Face à lui Aleksandra Kurzak parvient à tirer son épingle du jeu. Certes, la soprano polonaise ne dispose pas d’une voix immense mais elle réussit tout de même à se faire entendre dans le grand vaisseau de Bastille. Son Adina espiègle et malicieuse ne manque ni de charme ni de piquant. Le timbre est fruité, l’aigu lumineux et les vocalises exécutées avec goût. La cantatrice crée un personnage attachant et le couple qu’elle forme avec son partenaire est parfaitement assorti. Son air du deux, « Prendi per me sei libero » chanté tout en demi-teinte est un régal. Au rideau final, le public lui réserve, pour ses début à l’Opéra de Paris, un succès amplement mérité.


© Opéra national de Paris

Seul rescapé de la toute première distribution, Ambrogio Maestri possède une voix de stentor qui impressionne dès son entrée  en scène. Son Dulcamara est tour à tour roublard, menteur, fêtard, toutes les facettes de ce personnage haut en couleur sont mise en valeur par le baryton italien qui, par rapport aux représentations de 2006, se « lâche » davantage sur le plateau. A cet égard, ses scènes avec Alagna sont de grands moments de comédie où chacun en rajoute à qui mieux mieux pour la plus grande joie des spectateurs qui ne ménagent pas leurs bravos.

Entre ces deux bêtes de scène, Mario Cassi, qui effectue également ses début in loco, a le mérite de parvenir à exister. On a certes connu des Belcore plus hâbleurs et suffisants, des matamores prétentieux et fats.

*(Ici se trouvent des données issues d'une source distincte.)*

/-- An event of a running command falls due (R268, R270). A fault, or the mark of a shootdown, stops the command at its element once every element
below it has performed, so that the progress count is what R270 says. -/
def State.ceRun (s : State) (c id : Nat) : State :=
  match s.entry c id with
  | none => s
  | some e =>
    if !e.active then s
    else if (s.core c).parity.contains (keyCe e.seq) then s.ceContained c e 2 21 none e.begun Work.samples
    else
      match s.tileOpening c e with
      | none => if (s.fretOf c).stalled s.now then s.nextRun c id else s.plan s.now tileRank (.tileEntry c id)
      | some e =>
      match e.next with
      | none => s.ceSettle c id
      | some (v, e') =>
        let far := (e.accesses v).any fun (n, x, _, _) =>
          match s.locAt c (e.sideOf n) x with
          | .pkg _ => true
          | _ => false
        if (s.fretOf c).stalled s.now || (s.stopping c && e.atSplit) then s.nextRun c id
        else
          match e.marks with
          | n :: _ => if e.outstanding ≠ 0 then s.nextRun c id else s.ceFault c e 0xA7 n e.begun (negOff (s.vaOfElem e n e.begun))
          | [] =>
            match s.badAccess c e v with
            | some (cause, n, va) => if e.outstanding ≠ 0 then s.nextRun c id else s.ceFault c e cause n e.begun va
            | none =>
              let hbm := s.hbmIssues c e v
              let shut := s.refreshing || (!e.strict && hbm.any fun a => !s.slotOpen (portOf (ppaLocal a)))
              if !hbm.isEmpty && s.refreshing && e.strict then s.ceSched c e 0xC4 0 (dw s.tick) (dw (hbm.headD 0)) hbm.head?
              else if (!e.strict && s.ckptOpen && s.hbmWrites? c e v) || (!hbm.isEmpty && shut) || (far && e.outstanding ≠ 0)
                || (e.returns && !e.strict && v.isElem && 32 ≤ (s.core c).resultsOf e.stream) then s.nextRun c id
              else
                let banks := (e.ownReads s c v).flatMap fun (o, n) => banksOf o n
                match (s.ceClash c 2 e.strict banks).or (if e.strict then (s.selfBank c e v).map fun b => (b, 1) else none) with
                | some (b, h) =>
                  if e.strict then s.ceSched c e 0xC2 0 (dw b) (dw (h + 2 * 256)) ((e.ownReads s c v).head?.map fun (o, _) => mkPpa s.pkg (spadOf c + o))
                  else (s.modCore c (·.count 70)).nextRun c id
                | none =>
                  let s := s.modCore c fun k => (k.useBanks s.now s.now 2 banks).count 69
                  let s := s.modCe c id fun _ => { e' with nextAt := s.now + 1 }
                  let s := if e.tileSince = some s.now then s.plan s.now tileRank (.tileEntry c id) else s
                  let s := if e'.next.isSome then s.plan (s.now + 1) 12 (.ceEvent c id 0 .run) else s
                  (s.cePerform c { e' with idxBuf := e.idxBuf, dataBuf := e.dataBuf } v).ceSettle c id

/-! ### Start (R267, R120) -/

/-- No event is left to the command that holds the issue slot. -/
def Core.slotFree (k : Core) : Bool := !k.ce.any fun e => e.active && e.next.isSome

/-- `pred` has retired, and the orders of R120 let the command start. DEDUCED (log 38): a FORD of acquire holds the stream's later
commands as an ORD of acquire does, and in the timed regime a command so held at its requested tick is late. -/
def Core.ceReady (k : Core) (e : CeEntry) : Bool :=
  let before := k.ce.filter fun x => x.id < e.id && x.stream = e.stream
  let acq (x : CeEntry) : Bool := x.ord = .acquire || x.ord = .acqRel || x.ford
  !(k.ce.any fun x => some x.id = e.pred) && !((e.ord = .release || e.ord = .acqRel) && !before.isEmpty) && !before.any acq

/-- The requested tick has come. -/
def State.ceDue (s : State) (e : CeEntry) : Bool := if e.timed then e.req ≤ s.tick else e.req ≤ s.now

/-- Start at the progress count. -/
def State.ceBegin (s : State) (c : Nat) (e : CeEntry) : State :=
  let e := { e with st := .running, base := e.prog / e.unitElems, el := e.prog / e.unitElems, sub := 0, ev := 0, dataBuf := [], nextAt := s.now }
  let e := match e.kind with
    | .tile .. => e
    | _ => { e with idxBuf := [] }
  (s.modCe c e.id fun _ => { e with m := e.count64 }).plan s.now 12 (.ceEvent c e.id 0 .run)

/-- A `cpyt` enters the order at its tile, after an instruction that the E stream issues in the same tick: where that one has changed the
descriptor, in the next tick (R245, R274). -/
def State.tileEntry (s : State) (c id : Nat) : State :=
  match s.entry c id with
  | none => s
  | some e =>
    if !e.active then s
    else match e.kind with
    | .tile td pitch .. =>
      match s.tileStart c e td pitch with
      | none => (s.dropCmd c id).ceFault c e 0xA4 4 0 ((s.core c).tdescOf td.toNat)
      | some l =>
        if e.idxBuf = l then s
        else ((s.dropCmd c id).modCe c id fun e => { e with st := .queued, idxBuf := [], dataBuf := [] }).planStart c (s.now + 1)
    | _ => s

Le jeune baryton italien opte pour une vision plus subtile du personnage : son Belcore est certes un beau parleur mais c’est avant tout un épicurien qui jouit de l’instant présent sans trop se poser de questions, et accepte de bonne grâce son échec amoureux avec Adina. Mario Cassi possède un timbre chaleureux et homogène, une belle technique acquise en fréquentant les répertoires mozartien et baroque et, ce qui ne gâte rien, un physique avantageux. On aimerait le réentendre très vite.  

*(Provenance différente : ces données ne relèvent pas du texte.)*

-- ==== Sys2Proof/Machine/Recover.lean ====
section
/-! DEFINITION. What the MC and the collector do about misses, shootdowns and errors: fills, clears, the error ring, scrubbers,
refresh and budgets (spec 04 R89, R97 to R99; 14 R339; 18 R374, R384, R386 to R389; 20 R410, R412). -/

namespace Sys2Proof.Machine

/-! ### The stall wire (R384) -/

/-- FRZ.FROZEN of a core: set for the first core of a frozen fret, once no record of the fret is still held (R384, R389). -/
def State.frzFrozen (s : State) (core : Nat) : Bool :=
  let mine (r : ErrRec) : Bool := 2 ≤ r.cls && (s.cores.any fun e => e.1 = bits r.place 24 16 && e.2.owner.isSome && e.2.fret = core)
  (s.core core).owner.isSome && (s.core core).fret = core && (Sparse.get .idle s.frets core).frozen && !(s.col.held ++ s.col.waiting).any mine

/-- The MC clears FRZ.FROZEN of the fret whose first core is `core`. -/
def State.unfreeze (s : State) (core : Nat) : State :=
  if s.frzFrozen core then s.modFret core fun f => ({ f with frozen := false }).release s.now else s

def execFrzClear (core : Nat) (s : State) : Out := .next (s.unfreeze core)

/-! ### Misses (R97, R394, R410) -/

/-- The first entry of a stream that waits for a translation, and the sides it waits for. -/
def Core.missing (k : Core) (i : StreamId) : Option (CeEntry × List Nat) :=
  k.ce.findSome? fun e =>
    match e.st with
    | .retranslating 0 l => if e.stream = i then some (e, l) else none
    | _ => none

/-- The MC answers the miss of an entry's retranslation: the next missing side, the wire's drop, or PAGEFAULT. -/
def State.fillEntry (s : State) (c : Nat) (i : StreamId) (e : CeEntry) (l : List Nat) (slot : Option Nat) : State :=
  let filled (s : State) : State := (s.modCe c e.id fun e => { e with st := .retranslating 1 l }).missEnd c
  match s.missSide c e l with
  | none => filled s
  | some n =>
    let va := s.retransVa e n
    match slot with
    | some slot =>
      match s.fillSlice (dieOf c) (s.core c).ctx va slot (e.reqOf n) with
      | none => s.emit (.pageFault c i va)
      | some s =>
        match s.missSide c e l with
        | none => filled s
        | some _ => s.emit (.walkMiss c i)
    | none => ((s.ceStop c e.id 0x68 n e.prog).missEnd c).cmdFault c i e.id 0x68 (dw va) (dw (e.reqOf n)) true

/-- The VA whose translation stream `i` of a core waits for. -/
def State.missVa (s : State) (core : Nat) (i : StreamId) : Option Nat :=
  match (s.str core i).hold with
  | some (.miss _ va _) => some va
  | _ => ((s.core core).missing i).bind fun (e, l) => (s.missSide core e l).map (s.retransVa e)

/-- The MC's answer takes effect: the walk into a slot, or that it declines. -/
def State.missAnswer (s : State) (core : Nat) (i : StreamId) (slot : Option Nat) : State :=
  match (s.str core i).hold with
  | some (.miss hd va req) => s.fillXlate core i hd va req slot
  | _ =>
    match (s.core core).missing i with
    | some (e, l) => s.fillEntry core i e l slot
    | none => s

/-- A walk has read its lines: it goes on with `f` once the MC may write the companion word of the leaf, or at once where it finds none (R89,
R97, R339). Where it meets an entry that no code can correct, what asked for it is contained (R372, R375; log 9). -/
def State.walked (s : State) (who : Who) (ctx : Byte) (va : Nat) (again : State → State) (f : State → State) : State :=
  match s.treeBad ctx va, s.walkCtx ctx va with
  | some g, _ => s.contain 1 8 who (some (mkPpa s.pkg g))
  | none, some (_, comp) =>
    match s.classGrant 0 comp 8 true with
    | some s => f (s.treeTouch ctx va)
    | none => again s
  | none, none => f s

/-- An entry of the tree as the MC may write it: reserved bits stay zero (R7, R93). -/
def treeEntry (v : DWord) : DWord := v &&& 0xFFE03FFFFFFFFFFF

/-- The lines that the walk of an answer reads first (R92, R339). -/
def State.fillLines (s : State) (core : Nat) (i : StreamId) : FillAnswer → List (Nat × Nat × Nat)
  | .walk _ => ((s.missVa core i).map (s.treeLines (s.core core).ctx)).getD []
  | .ahead ctx va _ _ _ => s.treeLines ctx va
  | _ => []

/-- The MC answers a miss or fills ahead of one; its walk has read its lines (R97, R410, R454). -/
def State.missFill (s : State) (core : Nat) (i : StreamId) (ans : FillAnswer) : State :=
  s.mcActs fun s => s.hubRead 11 (0x100000 + 64 * (s.core core).ctx.toNat) 64 fun s =>
    let who : Who := { core := some core, stream := some i, unit := uMc }
    let again (s : State) : State := s.plan (s.now + 1) 40 (.missFill core i ans)
    match ans with
    | .decline => s.missAnswer core i none
    | .walk slot =>
      match s.missVa core i with
      | some va => s.walked who (s.core core).ctx va again fun s => s.missAnswer core i (some slot)
      | none => s
    | .ahead ctx va die req slot => s.walked { unit := uMc } ctx va again fun s => (s.fillSlice die.toNat ctx va slot req.toNat).getD s
    | .install es slot =>
      match es with
      | [] => s.afterLines false (s.fillLines core i (.walk slot)) 40 (.missFill core i (.walk slot))
      | (a, v) :: r =>
        if hbmTop < a + 8 then s.plan s.now 40 (.missFill core i (.install r slot))
        else
          match s.classGrant 0 a 8 true with
          | some s => (s.store { unit := uMc } a (leBytes 8 (treeEntry v).toNat)).plan (s.now + 1) 40 (.missFill core i (.install r slot))
          | none => again s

Enfin, Mélissa Petit illumine de sa jolie voix les quelques interventions de Giannetta.

Au pupitre, Donato Renzetti propose une direction vive et alerte qui épouse les diverses péripéties de l’action. Au final ébouriffant du premier acte, mené à un train d’enfer, s’opposent des moments de pure poésie comme « una furtiva lagrima ».

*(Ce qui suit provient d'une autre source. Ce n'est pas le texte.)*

-- ==== Sys2Proof/Machine/Save.lean ====
section
/-! DEFINITION. Pre-emption, the save of a launch and its restore (spec 03 R79 to R85; 20 R414, R416 to R421; 07 R157; 10 R235;
11 R261; 15 R351). -/

namespace Sys2Proof.Machine

/-! ### Requests (R79, R81, R421) -/

/-- The MC asks for a pre-emption: each stream stops at its next point. -/
def State.askPreempt (s : State) (id : Nat) (l : Launch) : State :=
  (s.setLaunch id { l with phase := .preempting, reqTick := some s.tick }).planTick (s.tick + 2 ^ 20) 23 (.preemptionTimeout id)

/-- A free launch alone is pre-empted on request. -/
def execPreemptionRequest (id : Nat) (s : State) : Out :=
  .next (match s.launch? id with
    | some l => if l.timed || l.phase ≠ .running then s else s.askPreempt id l
    | none => s)

/-- A timed launch saves at the first tick of a guard interval that its schedule declares as a yield point; its LEs hold. -/
def execTimedPreemption (id : Nat) (s : State) : Out :=
  .next (match s.launch? id, Sparse.get? s.scheds id with
    | some l, some d =>
      if l.phase = .running && d.yields.any fun y => d.base.toNat + y = s.tick then
        let s : State := { s with les := s.les.map fun e => if e.2.owner = some id then (e.1, { e.2 with stopped := e.2.on, on := false }) else e }
        s.askPreempt id l
      else s
    | _, _ => s)

/-- Every stream of the launch has stopped or halted. -/
def State.allStopped (s : State) (l : Launch) : Bool :=
  l.cores.all fun c => allStreams.all fun i => (s.str c i).stopped || (s.str c i).halted

/-- Some stream has reached no pre-emption point within 2^20 ticks of the request that stands (R421). -/
def execPreemptionTimeout (id : Nat) (s : State) : Out :=
  .next (match s.launch? id with
    | some l => if l.phase = .preempting && (l.reqTick.any fun t => t + 2 ^ 20 ≤ s.tick) && !s.allStopped l then s.endLaunch id l 6 else s
    | none => s)

/-! ### When the engines have stopped (R80, R302, R313, R420) -/

/-- Work of core `c` that waits while its launch is swapped out, or that its resumption plans again. -/
def Work.waits (c : Nat) : Work → Bool
  | .maStart k => k = c
  | .drainStart k => k = c
  | .ceCommandStart k => k = c
  | .ceEvent k _ _ .run => k = c
  | .commandFaultTrap k _ => k = c
  | .resultFifoEntry k _ _ _ _ => k = c
  | .followOnHandoff k _ => k = c
  | .routeTimeout k _ => k = c
  | _ => false

/-- Results of a command that wait for a place in their FIFO. -/
def State.resultsOf (s : State) (c id : Nat) : Nat :=
  (s.agenda.filter fun e => match e.2.2 with
    | .resultFifoEntry k _ i _ _ => k = c && i = id
    | _ => false).length

/-- A sync request of core `c` that is to be answered before a save: a reply under way, or an operation that is not
withdrawn. -/
def Work.replyTo (c : Nat) (pkg : Nat) : Work → Bool
  | .syncReply r _ => r.pkg = pkg && r.core = c
  | .syncOperationPerform r =>
    r.pkg = pkg && r.core = c && match r.op with
      | .acq => false
      | .wait _ => false
      | _ => true
  | _ => false

/-- A command waits for a translation. -/
def EntState.translating : EntState → Bool
  | .retranslating _ _ => true
  | _ => false

/-- Nothing of a core is under way but what a save can hold. -/
def State.coreQuiet (s : State) (c : Nat) : Bool :=
  let k := s.core c
  k.drains.all (!·.started) && k.port.isNone && k.dgRun.isNone && k.pendW.isEmpty && k.pendH.isEmpty
    && k.ce.all (fun e => e.outstanding = s.resultsOf c e.id && !e.st.translating && (!e.active || e.atSplit || e.next.isNone))
    && allStreams.all (fun i =>
      let x := k.str i
      x.await.isEmpty && x.retireAt < s.now && match x.hold with
        | none => true
        | some (.meridian _) => true
        | some (.sync _ waits _) => waits
        | _ => false)
    && s.agenda.all fun e => !(e.2.2.coreOf = some c && !e.2.2.waits c) && !e.2.2.replyTo c s.pkg

/-- The save of a launch can begin: nothing is under way, and HBM may be written (R44, R89). -/
def State.savable (s : State) (l : Launch) : Bool :=
  l.phase = .preempting && s.allStopped l && l.cores.all s.coreQuiet && !s.gePending l.cores && !s.refreshing && !s.ckptOpen

/-! ### The images of the save area (R82, R84, R157, R261) -/

/-- Offset of core block `i`. -/
def blockAt (i : Nat) : Nat := 0x20000 + i * 0x480000

/-- Accumulator side array and bodies (R157). -/
def Core.sideImage (k : Core) : List Byte :=
  ((List.range 0x8000).map fun i => BitVec.ofNat 8 ((Sparse.get 0 k.xa i).toNat / 2 ^ 128))
    ++ (List.range 512).flatMap fun c =>
      let x := Sparse.get ⟨0, 0, 0⟩ k.side c
      leBytes 8 (x.cnt.toNat + x.anchor.toNat * 2 ^ 32 + x.flags.toNat * 2 ^ 48)
def Core.bodyImage (k : Core) : List Byte := (List.range 0x8000).flatMap fun i => leBytes 16 (Sparse.get 0 k.xa i).toNat

/-- V0 to V63 by physical number, and T0 to T7 row by row. -/
def Core.vecImage (k : Core) : List Byte :=
  (List.range 64).flatMap fun n => (Sparse.getAll 0 (Sparse.get [] k.v n) 0 512).flatMap fun x => leBytes 4 x.toNat
def Core.tileImage (k : Core) : List Byte := (List.range 8).flatMap fun n => Sparse.getAll 0 (Sparse.get [] k.tiles n) 0 0x10000

/-- An accepted drain: its words, operands and rows done; the order of the fields is the model's (R261; log 15). -/
def DrainRec.image (d : DrainRec) : List Byte :=
  (d.words.flatMap fun w => leBytes 4 w.toNat) ++ (d.vals.flatMap fun v => leBytes 8 v.toNat) ++ leBytes 8 (d.read / d.perRow)
    ++ List.replicate 16 0

/-- The DEU block (R261). -/
def Core.deuImage (k : Core) : List Byte :=
  let heap (r : Nat) : Heap := Sparse.get ⟨64, []⟩ k.heaps r
  let pad (n : Nat) (l : List Byte) : List Byte := l.take n ++ List.replicate (n - l.length) 0
  ((List.range 64).flatMap fun r => pad 512 (heap r).bytes)
    ++ ((List.range 64).flatMap fun r => leBytes 8 ((heap r).items.length + (heap r).k * 2 ^ 32))
    ++ pad 0x20 ([k.epcfg, k.epidx, k.dstat].flatMap fun w => leBytes 8 w.toNat) ++ pad (0x8400 - 0x8220) (k.drains.flatMap (·.image))
    ++ ((Sparse.getAll 0 k.bias 0 512 ++ Sparse.getAll 0 k.scale 0 512).flatMap fun w => leBytes 4 w.toNat)

/-- What a restore reads back of those images. -/
def Core.ofImages (k : Core) (side vec tile body deu : List Byte) : Core :=
  let word (off : Nat) : Word := BitVec.ofNat 32 (f32At deu off)
  let row (r : Nat) : Heap :=
    let v := f64At deu (0x8000 + 8 * r)
    ⟨bits (dw v) 38 32, (List.range (v % 128)).map fun i => (word (512 * r + 8 * i), word (512 * r + 8 * i + 4))⟩
  { k with
    heaps := (List.range 64).foldl (fun m r => Sparse.set ⟨64, []⟩ m r (row r)) []
    epcfg := dw (f64At deu 0x8200), epidx := dw (f64At deu 0x8208), dstat := dw (f64At deu 0x8210)
    drains := k.drains.mapIdx fun j d => { d with read := f64At deu (0x8220 + 64 * j + 40) * d.perRow }
    bias := wordsSparse ((deu.drop 0x8400).take 2048), scale := wordsSparse ((deu.drop 0x8C00).take 2048)
    xa := (List.range 0x8000).foldl (fun m i =>
      Sparse.set 0 m i (BitVec.ofNat 136 (leNat ((body.drop (16 * i)).take 16) + (side.getD i 0).toNat * 2 ^ 128))) []
    side := (List.range 512).foldl (fun m c =>
      let w := f64At side (0x8000 + 8 * c)
      Sparse.set ⟨0, 0, 0⟩ m c ⟨BitVec.ofNat 10 (w / 2 ^ 32), BitVec.ofNat 6 (w / 2 ^ 48), BitVec.ofNat 32 w⟩) []
    v := (List.range 64).foldl (fun m n =>
      Sparse.set [] m n (Sparse.setAll 0 [] 0 ((chunks 512 4 ((vec.drop (2048 * n)).take 2048)).map fun b => BitVec.ofNat 32 (leNat b)))) []
    tiles := (List.range 8).foldl (fun m n => Sparse.set [] m n (Sparse.setAll 0 [] 0 ((tile.drop (0x10000 * n)).take 0x10000))) [] }

/-! ### Saving (R82, R416, R417, R420) -/

/-- A packet takes the request of a stream off the list of an agent in another package (R420; log 14). -/
def State.withdrawFar (s : State) (c : Nat) (i : StreamId) (id ppa : Nat) : State :=
  let r : SyncReq := { pkg := s.pkg, core := c, stream := i, ppa := ppa, op := .withdraw, gw := 0, q := 0, va := 0, ctx := (s.core c).ctx, id := id,
                       timed := false, again := false }
  s.routeRead ppa fun s => s.sendPacket { kind := .sync r, route := s.routeTo ppa, target := ppa, data := [], ctx := r.ctx, flag := none,
                                          srcPkg := s.pkg, srcCore := c, srcStream := i, cmd := id }

/-- `soacq` and `sowait` are withdrawn from their agent and saved as not issued. -/
def State.withdrawSync (s : State) (c : Nat) : State :=
  let mine (r : SyncReq) : Bool := r.pkg = s.pkg && r.core = c
  let s : State := { s with
    waiters := (s.waiters.map fun e => (e.1, e.2.filter fun w => !mine w.req)).filter fun e => !e.2.isEmpty
    agenda := s.agenda.filter fun e => match e.2.2 with
      | .syncOperationPerform r => !mine r
      | _ => true }
  allStreams.foldl (fun s i =>
    match (s.str c i).hold with
    | some (.sync id _ far) => (far.elim s fun ppa => s.withdrawFar c i id ppa).withdraw c i
    | _ => s) s

/-- A command as it is saved. -/
def EntState.saved : EntState → EntState
  | .running => .queued
  | st => st

/-- A core as it is saved: nothing runs, and nothing is left of the arbitration. -/
def Core.saved (k : Core) : Core :=
  let x (y : Stream) : Stream := { y with tried := false, busy := [] }
  { k with
    c := x k.c, a := x k.a, e := x k.e, w := x k.w
    bankUse := [], spadWr := [], colEff := [], tileEff := [], vmRetry := []
    ce := k.ce.map fun e => { e with st := e.st.saved } }

/-- Granules of the save area, by offset, become poison; those of them that are there, by offset and local address (R373, R417). -/
def State.poisonArea (s : State) (l : Launch) (offs : List Nat) : State × List (Nat × Nat) :=
  let at_ := offs.filterMap fun o => ((l.savePieces o 8).head?).map fun x => (o, x.1)
  ({ s with dmg := at_.foldl (fun d e => Sparse.insert d (e.2 / 8) .poison) s.dmg }, at_)

/-- Copy the live ranges of a scratchpad into a block; a granule that no code can correct becomes poison there (R417). -/
def State.saveLive (s : State) (l : Launch) (i : Nat) : State × List (Nat × Nat) :=
  let c := l.core i
  let (s, _, bad) := l.liveRanges.foldl (fun (s, off, bad) (o, n) =>
    let lo := spadOf c + o
    let hits := s.dmg.filter fun e => lo / 8 ≤ e.1 && e.1 < (lo + n) / 8 && !e.2.fixable
    let s := s.touch { core := some c, unit := uCkpt } lo n
    let s := s.saveStore l off (s.load lo n)
    let (s, at_) := s.poisonArea l (hits.map fun e => off + (e.1 * 8 - lo))
    (s, off + n, bad ++ at_)) (s, blockAt i + 0x134000, [])
  (s, bad)

/-- The save status of R416. -/
def State.saveStatus (s : State) (l : Launch) (complete damaged full : Bool) (bad : Option Nat) (logn : Nat) : State :=
  s.saveStore l 0x1000 (leBytes 8 ((if complete then 1 else 0) + (if damaged then 2 else 0) + (if full then 4 else 0)) ++ leBytes 8 s.tick
    ++ leBytes 8 logn ++ leBytes 8 (match bad with
      | some a => mkPpa s.pkg a % 2 ^ 58 + 2 ^ 63
      | none => 0))

/-- Ranges of a launch's save area that a save writes and a restore reads: header, log, blocks (R84, R416). -/
def Launch.saveRanges (l : Launch) : List (Nat × Nat × Nat) :=
  let live := l.liveRanges.foldl (fun n e => n + e.2) 0
  let at_ (off n : Nat) : List (Nat × Nat × Nat) := (l.savePieces off n).map fun (a, _, n) => (0, a, n)
  at_ 0 0x1020 ++ (List.range (l.w * l.h)).flatMap fun i => at_ (blockAt i) (0x134000 + live) ++ at_ (blockAt i + 0x434000) 0x9400

/-- Ranges of scratchpads that they move (R82). -/
def Launch.spadRanges (l : Launch) : List (Nat × Nat × Nat) := l.cores.flatMap fun c => l.liveRanges.map fun (o, n) => (0, spadOf c + o, n)

/-- A save begins, once it can: COMPLETE is clear, and the lines come first (R84, R338, R339, R416; log 48). -/
def State.startSave (s : State) (id : Nat) (l : Launch) : State :=
  if s.awaits (.contextSave id) then s
  else
    let go (s : State) : State :=
      ((s.setLaunch id { l with svComplete := false }).saveStore l 0x1000 (leBytes 8 (leNat (s.saveLoad l 0x1000 8) / 2 * 2))).afterLines true
        (l.spadRanges ++ l.saveRanges) 40 (.contextSave id)
    match (l.savePieces 0x1000 8).head? with
    | none => go s
    | some (a, _, _) => ((s.classGrant 0 a 8 true).map go).getD s

/-- Offset in a core's block of what a damaged register or granule is saved in: the vector registers' images, those of the SECDED arrays, the
control block for all else (R82, R84, R261). -/
def parityOff (k : Nat) : Option Nat :=
  if 100 ≤ k ∧ k < 200 then some (0x14000 + 2048 * (k - 100)) else if regArray k = 23 ∨ sliceKey 0 ≤ k then none else some 0
def softOff (k : Nat) : Option Nat :=
  let g := k % 2 ^ 40 * 8
  match k / 2 ^ 40 with
  | 2 => some (0xB4000 + g)
  | 3 => some (0x4000 + g)
  | 4 => some (0x34000 + g)
  | 6 => some (0x434000 + g)
  | _ => none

Magnifiquement préparés par José Luis Basso, les chœurs excellent dans chacune de leurs nombreuses interventions.   

Tout a déjà été dit sur la production de Laurent Pelly qui fleure bon l’Italie des années 50, celle des premiers films de De Sica ou de Risi, avec ses petits hameaux disséminés dans la campagne sous le soleil de l’été, l’odeur des foins coupés, les petites trattorias, l’insouciance des jeunes gens sur leurs vespas, la naïveté bon enfant des villageois. Bref un univers qui sied idéalement à l’intrigue.